The leading personage should not be a man characterized by great virtue or great vice, but of a mixed nature, partly good and partly bad.

As a player, he broke fans’ hearts just as often as he made them stand up and cheer.  As a person, he struggled with vices and addictions but, at the same time, was devoted to his wife and family.

Such a mixture of good and evil makes him seem like ourselves, thus more quickly arousing our sympathy.

He wasn’t a prince or a king, but merely a self-proclaimed hayseed from Kiln, Mississippi who happened to carry a cannon on the right side of his torso.

His errors and weaknesses lead him into misfortune.  The crimes suitable for tragic treatment may be committed either in ignorance, or intentionally, and are commonly against friends or relatives. 

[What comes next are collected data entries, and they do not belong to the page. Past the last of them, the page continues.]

/-! ## The statement -/

/-- Settles O51: rule by rule, each clause is the lemma above that names it. -/
theorem registerWrites : Obligations.RegisterWrites := by
  unfold Obligations.RegisterWrites
  refine ⟨fun s c n v hup hrst hc hn => ?_, fun s v hup hrst => ?_⟩
  · refine ⟨fun hp hin hfree => ?_, counterWrite_inReset hup hc hn, counterWrite_absent hup hc hn,
      fun _ => registerWrite_fault hup⟩
    have hopen := openPage_pgSEQ hc hrst hp hin hfree
    exact ⟨counterWrite_quiet hup hc hn hopen, counterWrite_running hup hc hn hopen, errStatWrite hup hc hopen⟩
  · have hopen : ∀ {page t : Nat}, pageType page = some (t, 0) → t < 0x10 → s.chip.bit page fResetActive = false →
        OpenPage s.chip page t 0 := fun ht hlow => openPage_device ht hlow hrst
    refine ⟨fun h => govPeriodWrite hup (hopen rfl (by decide) h), fun h => tmaxWrite hup (hopen rfl (by decide) h),
      fun h => ?_, fun h => wdogCtrlWrite hup (hopen rfl (by decide) h),
      fun h => osOwnsRegisterWrite hup (hopen rfl (by decide) h), fun h => ?_,
      fun h hen q => vaneBaseWide q hup hrst h hen, fun _ hal q => registerWrite_wide_fault q hup hal,
      fun off k => registerWrite_other_fault off k hup⟩
    · have hbeat := hopen (page := pgBEAT) rfl (by decide) h
      exact ⟨beatCounterWrite hup hbeat, lockWrite hup hbeat, errClrWrite hup hbeat, errClrWrite_zero hup hbeat,
        intSetWrite hup hbeat⟩
    · have hid := hopen (page := pgID) rfl (by decide) h
      exact ⟨devIdRegisterWrite_valid hup hid, devIdRegisterWrite_first hup hid⟩

end Sys2Proof.Machine
end

section
/-! The canonical form of what the device stores: single maps, the shape of a proof that a function of the device keeps the
form, and the writes of one map. In the sections that follow, the lemma that a function keeps the form has the function's name. -/

namespace Sys2Proof

open Machine

/-! ## The canonical form of single maps -/

/-- Renaming of values that keeps each key, followed by leaving out the entries that fall to a default that no key changes. -/
theorem canon_map_filter {α : Type} [DecidableEq α] (v : α) (f : Nat × α → Nat × α) (hf : ∀ e, (f e).1 = e.1) (l : List (Nat × α))
    (d : Nat → α) (h : canon d l = true) :
    canon (fun _ => v) ((l.map f).filter fun e => decide (e.2 ≠ v)) = true := by
  induction l with
  | nil => rfl
  | cons e t ih =>
    obtain ⟨k, x⟩ := e
    obtain ⟨-, habove, ht⟩ := (canon_cons d k x t).1 h
    have hmap : sabove k (t.map f) = true := by simpa [sabove, hf] using habove
    rw [List.map_cons, List.filter_cons]
    split
    · rename_i hv
      refine (canon_cons _ (f (k, x)).1 (f (k, x)).2 _).2 ⟨by simpa using hv, ?_, ih ht⟩
      rw [hf]
      exact sabove_filter _ _ _ hmap
    · exact ih ht

theorem mem_nput {l : List Nat} {j k : Nat} : j ∈ nput l k ↔ j = k ∨ j ∈ l := by
  induction l with
  | nil => simp [nput]
  | cons a t ih =>
    unfold nput
    split
    · simp
    · split
      · rename_i hk
        simp [hk]
      · simp [ih, or_left_comm]

/-- A number put into a rising list leaves it rising. -/
theorem pairwise_nput {l : List Nat} (k : Nat) (h : l.Pairwise (· < ·)) : (nput l k).Pairwise (· < ·) := by
  induction l with
  | nil => simp [nput]
  | cons a t ih =>
    obtain ⟨ha, ht⟩ := List.pairwise_cons.1 h
    unfold nput
    split
    · rename_i hk
      refine List.pairwise_cons.2 ⟨fun b hb => ?_, h⟩
      rcases List.mem_cons.1 hb with rfl | hb
      · exact hk
      · exact Nat.lt_trans hk (ha b hb)
    · split
      · exact h
      · refine List.pairwise_cons.2 ⟨fun b hb => ?_, ih ht⟩
        rcases mem_nput.1 hb with rfl | hb
        · omega
        · exact ha b hb

theorem pairwise_foldl_nput (l : List Nat) {k : List Nat} (h : k.Pairwise (· < ·)) : (l.foldl nput k).Pairwise (· < ·) := by
  induction l generalizing k with
  | nil => exact h
  | cons a t ih => exact ih (pairwise_nput a h)

/-! ## The shape of a proof that a function of the device keeps the form

A local value is cleared before a case split on it: else the kernel would evaluate it to compare the goals. -/

variable {s t : Chip}

namespace Canonical

/-- What stands in none of the twelve maps may change. -/
theorem frame {ident net routers turn vaneTab vaneCnt vaneOpen vaneHigh vaneLost edges waitNo fresh beatU pow se sec board resets
    clearing scrubQ bursts postponed wdogHit resp} (h : Canonical s) :
    Canonical { s with ident, net, routers, turn, vaneTab, vaneCnt, vaneOpen, vaneHigh, vaneLost, edges, waitNo, fresh, beatU,
                       pow, se, sec, board, resets, clearing, scrubQ, bursts, postponed, wdogHit, resp } :=
  { h with }

theorem ite {p : Prop} {_ : Decidable p} (hs : Canonical s) (ht : Canonical t) : Canonical (if p then s else t) := by
  split <;> assumption

theorem ite_chip {s t : State} {p : Prop} {_ : Decidable p} (hs : Canonical s.chip) (ht : Canonical t.chip) :
    Canonical (if p then s else t).chip := by
  split <;> assumption

theorem foldl {α : Type} {f : Chip → α → Chip} {l : List α} (h : Canonical s) (hf : ∀ t a, Canonical t → Canonical (f t a)) :
    Canonical (l.foldl f s) := by
  induction l generalizing s with
  | nil => exact h
  | cons a l ih => exact ih (hf s a h)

Whether it was greed, the need to be admired or just a change of heart, retracting his retirement and forcing the hand of Packers’ management essentially put him above the best interests of the team and was a glowing example of his monumental hubris.  His defection to New York certainly qualifies as a crime against friends (while he probably wouldn’t bother to spit on them if he knew them, the fans definitely considered themselves his friends).

Crimes committed intentionally are generally the more dramatic and impressive.

There can be no doubt that Brett Farve was the architect of his own misery; nobody called him out of retirement.

Had Brett simply remained retired as a Green Bay Packer, he could have swaggered off the green of the Lambeau tundra and into the sunset, forever silouhetted in its molten gold, and assume his place at the right hand of the Football Father.  Had he not attempted to transcend the game, we, the fans, would have happily carried him there.  As it is, he went out with a mediocre whimper instead of the proverbial “Bang;” his statistics will always be stated as a matter of fact, but they could have been sung.  Honestly, it makes me a little sad.  Which dovetails into the final rule of tragedy:

The course of the tragic action should be such as to saturate the spectator with feelings of compassion, drive out his petty personal emotions, and so “purge” the soul through pity (Catharsis).  

See you around the bend, Brett.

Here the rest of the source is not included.